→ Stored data
== Segment start ==

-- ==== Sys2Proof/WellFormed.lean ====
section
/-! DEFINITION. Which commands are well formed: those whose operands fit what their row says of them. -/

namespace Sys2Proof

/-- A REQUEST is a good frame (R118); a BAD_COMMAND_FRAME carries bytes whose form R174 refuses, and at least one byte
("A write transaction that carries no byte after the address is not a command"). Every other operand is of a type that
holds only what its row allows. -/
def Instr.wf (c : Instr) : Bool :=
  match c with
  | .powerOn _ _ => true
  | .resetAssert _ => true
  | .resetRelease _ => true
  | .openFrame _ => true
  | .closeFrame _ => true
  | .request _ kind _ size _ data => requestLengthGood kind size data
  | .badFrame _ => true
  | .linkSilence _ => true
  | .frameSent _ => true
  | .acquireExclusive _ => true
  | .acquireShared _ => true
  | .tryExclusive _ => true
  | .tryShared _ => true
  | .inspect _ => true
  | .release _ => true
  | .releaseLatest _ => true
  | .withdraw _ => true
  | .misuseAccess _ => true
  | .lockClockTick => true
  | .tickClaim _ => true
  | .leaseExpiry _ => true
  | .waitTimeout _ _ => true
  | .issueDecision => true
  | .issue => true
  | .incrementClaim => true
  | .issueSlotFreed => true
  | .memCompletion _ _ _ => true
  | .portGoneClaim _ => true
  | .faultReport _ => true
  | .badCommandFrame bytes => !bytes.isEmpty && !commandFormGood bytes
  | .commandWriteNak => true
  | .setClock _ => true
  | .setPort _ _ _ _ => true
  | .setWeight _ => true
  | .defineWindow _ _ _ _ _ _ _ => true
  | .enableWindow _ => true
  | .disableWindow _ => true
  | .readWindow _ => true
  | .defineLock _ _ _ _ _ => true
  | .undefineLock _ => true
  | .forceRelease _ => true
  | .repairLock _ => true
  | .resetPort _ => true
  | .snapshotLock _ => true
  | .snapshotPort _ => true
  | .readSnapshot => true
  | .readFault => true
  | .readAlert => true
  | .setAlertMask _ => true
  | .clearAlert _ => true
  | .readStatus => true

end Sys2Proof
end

== Segment end ==
== Segment start ==

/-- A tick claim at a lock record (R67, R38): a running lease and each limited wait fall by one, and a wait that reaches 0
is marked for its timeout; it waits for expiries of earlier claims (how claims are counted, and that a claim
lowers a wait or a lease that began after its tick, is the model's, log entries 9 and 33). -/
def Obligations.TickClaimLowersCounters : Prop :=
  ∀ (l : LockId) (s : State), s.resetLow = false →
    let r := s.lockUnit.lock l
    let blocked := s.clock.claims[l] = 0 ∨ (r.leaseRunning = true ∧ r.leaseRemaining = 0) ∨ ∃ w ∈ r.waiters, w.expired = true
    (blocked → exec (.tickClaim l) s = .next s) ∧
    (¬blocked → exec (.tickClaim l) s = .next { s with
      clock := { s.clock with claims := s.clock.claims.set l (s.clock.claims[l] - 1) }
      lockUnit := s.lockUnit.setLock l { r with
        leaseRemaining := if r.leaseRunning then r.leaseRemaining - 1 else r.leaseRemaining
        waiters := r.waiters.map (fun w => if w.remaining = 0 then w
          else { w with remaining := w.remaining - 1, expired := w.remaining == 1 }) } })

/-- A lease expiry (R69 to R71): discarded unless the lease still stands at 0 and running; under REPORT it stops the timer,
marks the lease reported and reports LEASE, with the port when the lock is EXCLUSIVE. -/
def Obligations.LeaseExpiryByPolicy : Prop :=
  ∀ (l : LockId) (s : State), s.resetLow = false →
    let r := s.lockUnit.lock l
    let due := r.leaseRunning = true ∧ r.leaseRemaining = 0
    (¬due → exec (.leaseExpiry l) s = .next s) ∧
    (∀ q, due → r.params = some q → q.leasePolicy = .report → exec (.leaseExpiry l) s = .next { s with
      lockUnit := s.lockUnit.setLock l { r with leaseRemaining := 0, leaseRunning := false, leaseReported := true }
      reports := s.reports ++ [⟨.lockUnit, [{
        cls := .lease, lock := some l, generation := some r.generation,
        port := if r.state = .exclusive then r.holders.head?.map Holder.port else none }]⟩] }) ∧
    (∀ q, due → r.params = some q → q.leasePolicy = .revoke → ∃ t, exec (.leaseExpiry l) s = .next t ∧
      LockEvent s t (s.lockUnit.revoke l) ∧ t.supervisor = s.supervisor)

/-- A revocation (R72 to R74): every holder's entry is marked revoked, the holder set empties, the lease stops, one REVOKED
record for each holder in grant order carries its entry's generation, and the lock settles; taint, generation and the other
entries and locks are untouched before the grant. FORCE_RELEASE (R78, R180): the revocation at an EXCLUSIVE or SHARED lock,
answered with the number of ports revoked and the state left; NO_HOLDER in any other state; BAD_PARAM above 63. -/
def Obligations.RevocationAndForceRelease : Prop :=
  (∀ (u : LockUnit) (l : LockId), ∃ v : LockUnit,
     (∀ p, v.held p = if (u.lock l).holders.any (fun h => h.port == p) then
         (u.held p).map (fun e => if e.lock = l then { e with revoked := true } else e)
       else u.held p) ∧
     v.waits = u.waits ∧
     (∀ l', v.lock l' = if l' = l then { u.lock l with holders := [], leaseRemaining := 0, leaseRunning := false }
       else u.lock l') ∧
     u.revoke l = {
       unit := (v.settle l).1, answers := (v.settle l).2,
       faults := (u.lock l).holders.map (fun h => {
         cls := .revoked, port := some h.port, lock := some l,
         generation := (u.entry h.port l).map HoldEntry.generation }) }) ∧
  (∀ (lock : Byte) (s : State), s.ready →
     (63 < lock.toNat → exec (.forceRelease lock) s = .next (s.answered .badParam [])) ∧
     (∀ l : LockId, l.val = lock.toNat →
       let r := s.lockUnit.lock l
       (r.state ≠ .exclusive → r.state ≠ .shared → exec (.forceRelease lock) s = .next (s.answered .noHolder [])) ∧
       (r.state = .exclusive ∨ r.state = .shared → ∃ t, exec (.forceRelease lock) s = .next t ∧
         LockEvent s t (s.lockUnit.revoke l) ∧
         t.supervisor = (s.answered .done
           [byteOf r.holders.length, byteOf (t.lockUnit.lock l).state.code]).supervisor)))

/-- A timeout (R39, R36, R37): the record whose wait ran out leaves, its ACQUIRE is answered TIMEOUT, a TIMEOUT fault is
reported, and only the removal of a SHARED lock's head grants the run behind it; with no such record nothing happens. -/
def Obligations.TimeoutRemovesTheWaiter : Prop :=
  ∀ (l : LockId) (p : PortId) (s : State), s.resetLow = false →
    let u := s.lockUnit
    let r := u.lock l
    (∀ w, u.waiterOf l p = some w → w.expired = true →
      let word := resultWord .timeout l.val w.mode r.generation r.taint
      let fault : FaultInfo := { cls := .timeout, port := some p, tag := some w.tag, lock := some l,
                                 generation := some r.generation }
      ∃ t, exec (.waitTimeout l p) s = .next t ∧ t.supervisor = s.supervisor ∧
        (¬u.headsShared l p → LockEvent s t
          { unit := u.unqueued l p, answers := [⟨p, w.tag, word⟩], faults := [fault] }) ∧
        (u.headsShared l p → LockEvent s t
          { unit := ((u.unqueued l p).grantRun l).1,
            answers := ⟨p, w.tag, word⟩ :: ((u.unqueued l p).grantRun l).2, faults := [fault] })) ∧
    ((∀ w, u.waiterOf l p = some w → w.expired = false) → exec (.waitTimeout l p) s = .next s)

== Segment end ==

→ About this task
Give back, exactly as written, the stretch from the line with "let r := u.lock l" through the line with "t.supervisor = s.supervisor ∧", and no other lines from the records above.

→ Task solution
    let r := u.lock l
    (∀ w, u.waiterOf l p = some w → w.expired = true →
      let word := resultWord .timeout l.val w.mode r.generation r.taint
      let fault : FaultInfo := { cls := .timeout, port := some p, tag := some w.tag, lock := some l,
                                 generation := some r.generation }
      ∃ t, exec (.waitTimeout l p) s = .next t ∧ t.supervisor = s.supervisor ∧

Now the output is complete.